The overall specifications of the imaging optical system of Example 5 are shown below.
f: 0.92 mm
FNO: 2.20
FOV (2ω): 200.00 °
Surface data of the imaging optical system of Example 5 is shown below (unit: mm).

The aspheric data of the imaging optical system of Example 5 is shown below.
Third side
K = 0
A4 = 3.291E-003, A6 = -6.832E-005, A8 = 7.455E-007
4th page
K = 0
A4 = -6.794E-003, A6 = 7.016E-004, A8 = -3.043E-005
5th page
K = 0
A4 = -1.318E-002, A6 = 1.050E-003, A8 = -3.091E-005
6th page
K = 0
A4 = -9.549E-003, A6 = 4.430E-004, A8 = -9.188E-006
7th page
K = 0
A4 = 3.530E-003, A6 = -4.726E-004, A8 = 1.185E-005
8th page
K = 0
A4 = 5.178E-003, A6 = -2.727E-004, A8 = 3.212E-006
12th page
K = 0
A4 = 1.391E-002, A6 = 6.171E-003, A8 = 1.022E-003
Side 13
K = 0
A4 = -3.023E-002, A6 = 2.507E-002, A8 = -5.824E-003
14th page
K = 0
A4 = -4.734E-002, A6 = 2.309E-002, A8 = -4.098E-003
15th page
K = 0
A4 = 2.966E-002, A6 = -1.207E-003, A8 = 1.902E-003

Values corresponding to conditional expressions (1) to (4) of the imaging optical system of Example 5 are shown below.
(1) f1 / f = -13.30
(2) f2 / f = −5.63
(3) f5 / f = 4.48
(4) f6 / f = -2.90
(5) n6-n5 = −0.02
(6) f7 / f = 2.83
In the imaging optical system of Example 5, the first and fifth lenses are made of a glass material, and the other lenses are made of a plastic material.

L1 1st lens L2 2nd lens L3 3rd lens L4 4th lens L5 5th lens L6 6th lens L7 7th lens CG Cover glass I Imaging surface S Aperture stop

Claims (6)

A stereoscopic projection imaging optical system having an angle of view exceeding 180 degrees,
From the object side,
A first lens having negative refractive power and having a convex surface facing the object side;
A second lens having negative refractive power;
A third lens having negative refractive power;
A fourth lens having a positive refractive power;
An aperture stop,
A fifth lens having positive refractive power;
A sixth lens having negative refractive power;
A seventh lens having positive refractive power;
Consists of
An imaging optical system characterized by satisfying the following conditional expression:
−23 <f1 / f <−12 (1)
-8 <f2 / f <-5 (2)
2.5 <f5 / f <4.5 (3)
-3.0 <f6 / f <-1.9 (4)
here,
f is the focal length of the entire imaging optical system,
f1 is the focal length of the first lens,
f2 is the focal length of the second lens,
f5 is the focal length of the fifth lens,
f6 is the focal length of the sixth lens.

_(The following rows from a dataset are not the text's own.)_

/-- An abort freezes sketchbooks and writes one entry. -/
theorem abort (s : State) (grid reason cls detail team grp : Nat) (hF : ∀ q b, F { q with sketch := b } = F q) :
    StackKept F s (s.abort grid reason cls detail team grp) := by
  have sends (u : State) (g : Grid) : StackKept F u (u.abortOthers g) := by
    obtain ⟨fb, h⟩ := abortOthers_fabric u g
    rw [h]; exact of_eq rfl
  have reports (u : State) (asid : Nat) : StackKept F u (u.report 0 1 grid team asid grp cls 9
      [BitVec.ofNat 8 reason, BitVec.ofNat 8 cls, BitVec.ofNat 8 detail]) := report _ _ _ _ _ _ _ _ _ _ hF
  have stops : StackKept F s (s.stopShare grid) := by
    unfold State.stopShare
    refine StackKept.trans (t := (s.onGrid grid fun g => { g with aborted := true }).killGrid grid) (of_eq rfl) (foldl ?_ _ _)
    exact fun u k => onStk u k fun q => hF q _
  unfold State.abort
  dsimp only
  split
  · split
    · exact refl s
    · split
      · exact refl s
      · refine StackKept.trans (t := s.killGrid grid) (of_eq rfl) ?_
        exact (reports _ _).andThen rfl
  · split
    · exact refl s
    · exact (stops.trans (reports _ _)).trans (sends _ _)

end StackKept

/-- From `s` to `t` no stack's budgets have changed. -/
abbrev BudgetsKept (s t : State) : Prop := StackKept StackSt.budgets s t

open StackKept

/-! ### Registers, runs and reports -/

theorem applyWr_stks (s : State) (w : Wr) : (s.applyWr w).stks = s.stks := by
  cases w with
  | s r x =>
    unfold State.applyWr
    dsimp only
    split <;> rfl
  | p r m x =>
    unfold State.applyWr
    dsimp only
    split <;> rfl
  | _ => rfl

theorem settle_budgetsKept (s : State) : BudgetsKept s s.settle := by
  have all (u : State) (ws : List Wr) : BudgetsKept u (u.applyAll ws) := foldl (fun u w => of_eq (applyWr_stks u w)) ws u
  have land : BudgetsKept s s.landAll := trans (t := { s with me := { s.me with results := [] } }) (of_eq rfl) (all _ _)
  exact (land.trans (foldl (fun u (o : Op) => all u (o.writesFor o.unlanded)) _ _)).andThen rfl

theorem endRun_budgetsKept (s : State) : BudgetsKept s s.endRun := by
  obtain ⟨r, n, w, sl, pd, ck, f, h⟩ := endRun_shape s
  rw [h]
  exact (onPipe s _ _ _ f fun _ _ => rfl).andThen rfl

theorem tell_stks (s : State) (n : Nat) (mask : Option Mask) (st join : Nat) : (s.tell n mask st join).stks = s.stks := by
  unfold State.tell State.tellAs State.onGroup
  split
  · split <;> rfl
  · rfl

theorem saveFault_budgetsKept (s : State) (c : TClass) (wr : Bool) : BudgetsKept s (s.saveFault c wr) :=
  abort _ _ _ _ _ _ _ fun _ _ => rfl

/-! ### The save area -/

theorem writeHome_budgetsKept {s t : State} {pa pois tag : Nat} {bs : List Byte} (h : s.writeHome pa bs pois tag = some t) :
    BudgetsKept s t := by
  obtain ⟨m, hm⟩ : ∃ m, t = { s.written pa bs.length with mem := m } := by
    unfold State.writeHome at h
    dsimp only at h
    split at h
    · split at h
      · exact ⟨_, (Option.some.inj h).symm⟩
      · split at h
        · exact ⟨_, (Option.some.inj h).symm⟩
        · cases h
    · exact ⟨_, (Option.some.inj h).symm⟩
  rw [hm]
  exact (StackKept.written s pa bs.length fun _ _ => rfl).andThen rfl

theorem putArea_budgetsKept (s : State) (pa : Nat) (bs : List Byte) : BudgetsKept s (s.putArea pa bs) := by
  have lines : BudgetsKept s (s.putLines pa bs s.me.asid) := by
    unfold State.putLines
    split
    · exact refl s
    · exact (StackKept.written s pa bs.length fun _ _ => rfl).andThen rfl
  unfold State.putArea
  dsimp only
  split
  · exact lines
  · refine lines.trans (foldl ?_ _ _)
    exact fun _ _ => of_eq rfl

/-- The state that a step answers, where it does not fail, has the budgets of `s`. -/
def AnswerBudgets (s : State) (r : Except TClass State) : Prop := ∀ u, r = .ok u → BudgetsKept s u

theorem AnswerBudgets.ok {s u : State} (h : BudgetsKept s u) : AnswerBudgets s (.ok u) := fun _ hu => by cases hu; exact h

theorem AnswerBudgets.foldl {β : Type} {f : Except TClass State → β → Except TClass State} {s : State}
    (h : ∀ r x, AnswerBudgets s r → AnswerBudgets s (f r x)) (l : List β) {r : Except TClass State} (hr : AnswerBudgets s r) :
    AnswerBudgets s (l.foldl f r) := by
  induction l generalizing r with
  | nil => exact hr
  | cons x l ih => exact ih (h r x hr)

theorem putFrame_budgets (s : State) (kind : Nat) (tinfo pc : Dword) (slice : Nat) (toks : Vector Nat 8) (latch tiles : Bool) :
    AnswerBudgets s (s.putFrame kind tinfo pc slice toks latch tiles) := by
  intro u h
  unfold State.putFrame at h
  split at h
  · cases h
  · cases h; exact (putArea_budgetsKept ..).trans (putArea_budgetsKept ..)

theorem putTiles_budgets (s : State) : AnswerBudgets s s.putTiles := by
  unfold State.putTiles
  extract_lets put tiles flags
  have piece (r : Except TClass State) (off : Nat) (bs : List Byte) (hr : AnswerBudgets s r) : AnswerBudgets s (put r off bs) := by
    intro v hv
    cases r with
    | error c => cases hv
    | ok u =>
      cases hx : u.xlArea false true (u.areaVa off) with
      | error c => simp only [put, hx] at hv; cases hv
      | ok x => simp only [put, hx] at hv; cases hv; exact (hr u rfl).trans (putArea_budgetsKept ..)
  have all : AnswerBudgets s tiles := by
    refine AnswerBudgets.foldl (fun r i hr => ?_) _ (.ok (refl s))
    split
    · exact hr
    · exact piece _ _ _ hr
  have swatched := piece _ 0x60800 (swSig s.gr.swatch) (piece _ 0x60000 (swTab s.gr.swatch) all)
  generalize put (put tiles 0x60000 (swTab s.gr.swatch)) 0x60800 (swSig s.gr.swatch) = r at swatched ⊢
  -- The translation is given a name, so that the kernel does not evaluate it.
  obtain ⟨xl, hxl⟩ : ∃ xl : State → Except TClass Xl, ∀ u, u.xlArea false true (u.areaVa 0x60100) = xl u := ⟨_, fun _ => rfl⟩
  simp only [hxl]
  intro t h
  cases r with
  | error c => cases h
  | ok u =>
    dsimp only at h
    generalize xl u = e at h
    cases e with
    | error c => cases h
    | ok x =>
      dsimp only at h
      split at h
      · cases h
      next v hv => cases h; exact (swatched u rfl).trans (writeHome_budgetsKept hv)

theorem putRecord_budgets (s : State) (kind : Nat) (tinfo pc : Dword) (slice : Nat) (toks : Vector Nat 8) (latch tiles : Bool) :
    AnswerBudgets s (s.putRecord kind tinfo pc slice toks latch tiles) := by
  intro u h
  unfold State.putRecord at h
  dsimp only at h
  split at h
  · cases h
  next v hv =>
    have hf := putFrame_budgets s _ _ _ _ _ _ _ v hv
    split at h
    · exact hf.trans (putTiles_budgets v u h)
    · split at h
      · cases h; exact hf.andThen rfl
      · cases h; exact hf

/-! ### Stops, saves and traps -/

theorem teamSavedAt_stks (s : State) (grid team : Nat) : (s.teamSavedAt grid team).stks = s.stks := by
  unfold State.teamSavedAt
  dsimp only
  split <;> rfl

theorem teamSaved_stks (s : State) : s.teamSaved.stks = s.stks := teamSavedAt_stks ..

theorem toReplayable_stks (s : State) : s.toReplayable.stks = s.stks := tell_stks ..

theorem replayable_budgetsKept (s : State) (c : TClass) (frame : Dword) : BudgetsKept s (s.replayable c frame) := by
  have here : BudgetsKept s s.toReplayable := of_eq (toReplayable_stks s)
  unfold State.replayable
  dsimp only
  split
  · exact here.andThen (teamSaved_stks _)
  · refine andThen ?_ (teamSaved_stks _)
    refine StackKept.trans ?_ (report _ _ _ _ _ _ _ _ _ _ fun _ _ => rfl)
    exact here.andThen rfl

The imaging optical system according to claim 1, wherein the following conditional expression is satisfied.
-0.02 <n6-n5 <0.16 (5)
here,
n5 is the refractive index of the fifth lens with respect to the d-line,
n6 is the refractive index of the sixth lens with respect to the d-line. The imaging optical system according to claim 1, wherein the following conditional expression is satisfied.
2.4 <f7 / f <3.0 (6)
here,
f7 is the focal length of the seventh lens.   The imaging optical system according to claim 1, wherein the second lens has a concave surface facing the object side.   The imaging optical system according to any one of claims 1 to 4, wherein a material of the fifth lens is optical glass. The imaging optical system according to any one of claims 1 to 4,
An imaging device comprising: a solid-state imaging device.